Пан Хлопицкий внезапно повернулся ко мне:

— Никаких тайных обществ, понимаешь? Это самое лучшее дело! До чего же ты, хлопчик, похож на отца! На досуге, смотри, заходи ко мне как домой. Мы с твоим отцом жили точно братья, значит, ты можешь считать меня дядюшкой.

В школе подхорунжих на следующее утро нас ожидало огорчение. Оказалось, что прием закончен месяц назад, занятия уже начались, и ни одной вакансии нет. Начальник посоветовал отцу обратиться в школу подпрапорщиков. Отец расстроился: он не хотел, чтобы я был пехотинцем.

— Пан Наленч, вероятно, не знает — уже давно Войско Польское отказалось от наемной пехоты. Пехота теперь считается самым важным родом войск. Идите, говорю вам, в школу подпрапорщиков, туда принимают только шляхтичей.

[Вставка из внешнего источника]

/-- Every range of the response names an offer: the offers named become LIVE, the others end. -/
theorem exec_addDcResponse_named (h : cxlReady (.ld ld) s) (hn : ∀ r ∈ l, ∃ e ∈ dcdExts s ld 1, r.dpa = extDpa s ld e.2 ∧ r.len = e.2.len) :
    exec (.addDcResponse ld l) s = .next ((((dcdExts s ld 1).foldl (fun t e =>
      if l.any (fun r => namesOffer s ld r e.2) then extSet t e.1 { e.2 with state := 2, renewed := t.time } else offerLapse t e.1) s).cxl (.ld ld) .success).under s) := by
  have hall : l.all (fun r => (dcdExts s ld 1).any (fun e => namesOffer s ld r e.2)) = true := by
    simpa only [List.all_eq_true, List.any_eq_true, namesOffer, Bool.and_eq_true, beq_iff_eq] using hn
  have hgo : ¬ (!l.all (fun r => (dcdExts s ld 1).any (fun e => namesOffer s ld r e.2))) = true := by simp only [hall, Bool.not_true, Bool.false_eq_true, not_false_iff]
  rw [exec_addDcResponse, execAddDcResponse, hubOnly_cxl_ld h]
  exact next_under (if_neg hgo)

/-! ### The release of an extent (R395) -/

/-- A lock that the extent's release asked for is not granted yet. -/
def lockWanting (s : State) (i : Nat) : Bool := (extGet s i).locks.any (fun id => s.st.locks.any (fun l => l.id == id && !l.held))

/-- A release can go on: its locks are held, and no tile to zeroise must wait. -/
theorem release_goes_on (hst : (extGet s i).state = 5) (hl : lockWanting s i = false) (hz : (extGet s i).zero = true → zeroWaits s i (extGet s i) = false) :
    ¬ ((extGet s i).state ≠ 5 ∨ lockWanting s i = true ∨ ((extGet s i).zero = true ∧ zeroWaits s i (extGet s i) = true)) := by
  rintro (h | h | ⟨h, hw⟩)
  · exact h hst
  · exact Bool.eq_false_iff.mp hl h
  · exact Bool.eq_false_iff.mp (hz h) hw

/-- The extent is FREE: its bytes zeroised where it asks so, its locks dropped, its GEN advanced, and the holder told. -/
def extFreed (s : State) (i : Nat) : State :=
  let x := extGet s i
  (extSet (x.locks.foldl lockDrop (if x.zero then zeroExt s i else s)) i { gen := (x.gen + 1) % 2 ^ 18 }).notice 0x0804 [leaseId i x] x.tenant

/-- A mailbox that waits for the end of a release is answered and free again. -/
def releaseAnswered (a : State) : Option Mbx → State
  | some mb => { (a.cxl mb .success) with host := { a.host with busy := a.host.busy.filter (· != mbxKey mb) } }
  | none => a

theorem exec_extReleased_freed (hon : s.on = true) (hst : (extGet s i).state = 5) (hl : lockWanting s i = false)
    (hz : (extGet s i).zero = true → zeroWaits s i (extGet s i) = false ∧ zeroLines s i (extGet s i) = []) :
    exec (.extReleased i) s = .next ((rejoinAll (releaseAnswered (extFreed s i) (extGet s i).mb)).under s) := by
  have hheld : ¬ ((extGet s i).zero = true ∧ (!(zeroLines s i (extGet s i)).isEmpty) = true) := by
    rintro ⟨h, hn⟩
    simp [(hz h).2] at hn
  rw [exec_extReleased, execExtReleased, hubOnly_on hon]
  exact next_under ((if_neg (release_goes_on hst hl (fun h => (hz h).1))).trans (if_neg hheld))

theorem exec_extReleased_held (hon : s.on = true) (hst : (extGet s i).state = 5) (hl : lockWanting s i = false) (hzero : (extGet s i).zero = true)
    (hw : zeroWaits s i (extGet s i) = false) (hn : zeroLines s i (extGet s i) ≠ []) :
    exec (.extReleased i) s = .next ((backInvalidate s (zeroLines s i (extGet s i))).under s) := by
  have hheld : (extGet s i).zero = true ∧ (!(zeroLines s i (extGet s i)).isEmpty) = true := ⟨hzero, by simp [hn]⟩
  rw [exec_extReleased, execExtReleased, hubOnly_on hon]
  exact next_under ((if_neg (release_goes_on hst hl (fun _ => hw))).trans (if_pos hheld))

Через два года ваш сын будет офицером.

Иного выхода не было. В школу подпрапорщиков меня приняли тотчас. На другой же день я перебрался туда, а отец отправился домой.

— Все, что мог, я, Михал, для тебя сделал. Остальное зависит от тебя. Служи отчизне верно, не посрами Наленчей. Будь храбрым, благородным офицером, защищай всех, кто в этом нуждается. Молись богу и помни: честь человека — не кунтуш, ее ни за какие деньги не продать и не купить.

Сказав это, отец сунул мне кошелек с пятьюдесятью злотыми, обнял меня, прослезился, и мы расстались.

Глава 3

Как могло случиться, что я, просыпавшийся в Ленчице от чириканья птиц, проспал в первое же утро в школе барабанную дробь?! Дежурный подпрапорщик содрал с меня одеяло. Когда я, сконфуженный, вскочил, протирая глаза, он пообещал:

— Если проспишь завтра, останешься без чая или обеда, а послезавтра — пойдешь под арест.

Я торопился как на пожар. С большим трудом успел одеться, оправить постель и вовремя встать на молитву.

Ленчица, Ленчица! Как было трудно в первые дни среди новых людей и новых порядков! Даже линейки капелланов и латинская грамматика казались мне милыми.

В школе подпрапорщиков все было распределено по часам и даже минутам. Мне было жалко тратить их на педантичный осмотр пуговиц, петель и крючков на мундире, на обучение стойке, оборотам и полуоборотам и особенно на маршировку отвратительными учебными шагами, с вытягиванием носков и задиранием ног чуть не в уровень с поясом. И как одиноко я чувствовал себя в перемены, наполненные голосами моих уже освоившихся со школой товарищей.

Кажется, на второй день меня пожалел подтянутый стройный подпоручик,

— Ну как? Привыкаете к нашим порядкам? — спросил он, подойдя ко мне в коридоре, где я стоял как неприкаянный.

— Да, — глухо и глупо ответил я, так как привыкать еще вовсе не начинал.

— В первое время всем бывает трудновато. Правда, я не так страдал, с раннего детства приучен к жестким порядкам — обучался в лицее. Ну, ничего, привыкнете!

Дружески кивнув мне, он отошел. Я был ему благодарен за доброе слово.

В Ленчице у меня оставалось много досуга, а в школе подпрапорщиков все было устроено так, что даже и думать не было времени. Правда, в думах моих никто не нуждался, и, кажется, в школе вообще никто не думал, кроме начальства. Нашим делом было смотреть, слушать команды и исполнять. Сначала это казалось непосильным, но говорят же, что привычка — вторая натура! Постепенно я перестал роптать на учебные шаги. Двенадцать ружейных приемов въелись в меня настолько, что я перестал их замечать, и стоило раздаться команде «Вынь патрон» или «Скуси патрон» — я превращался в машину. Когда же нас начали обучать фехтованию, я и вовсе повеселел.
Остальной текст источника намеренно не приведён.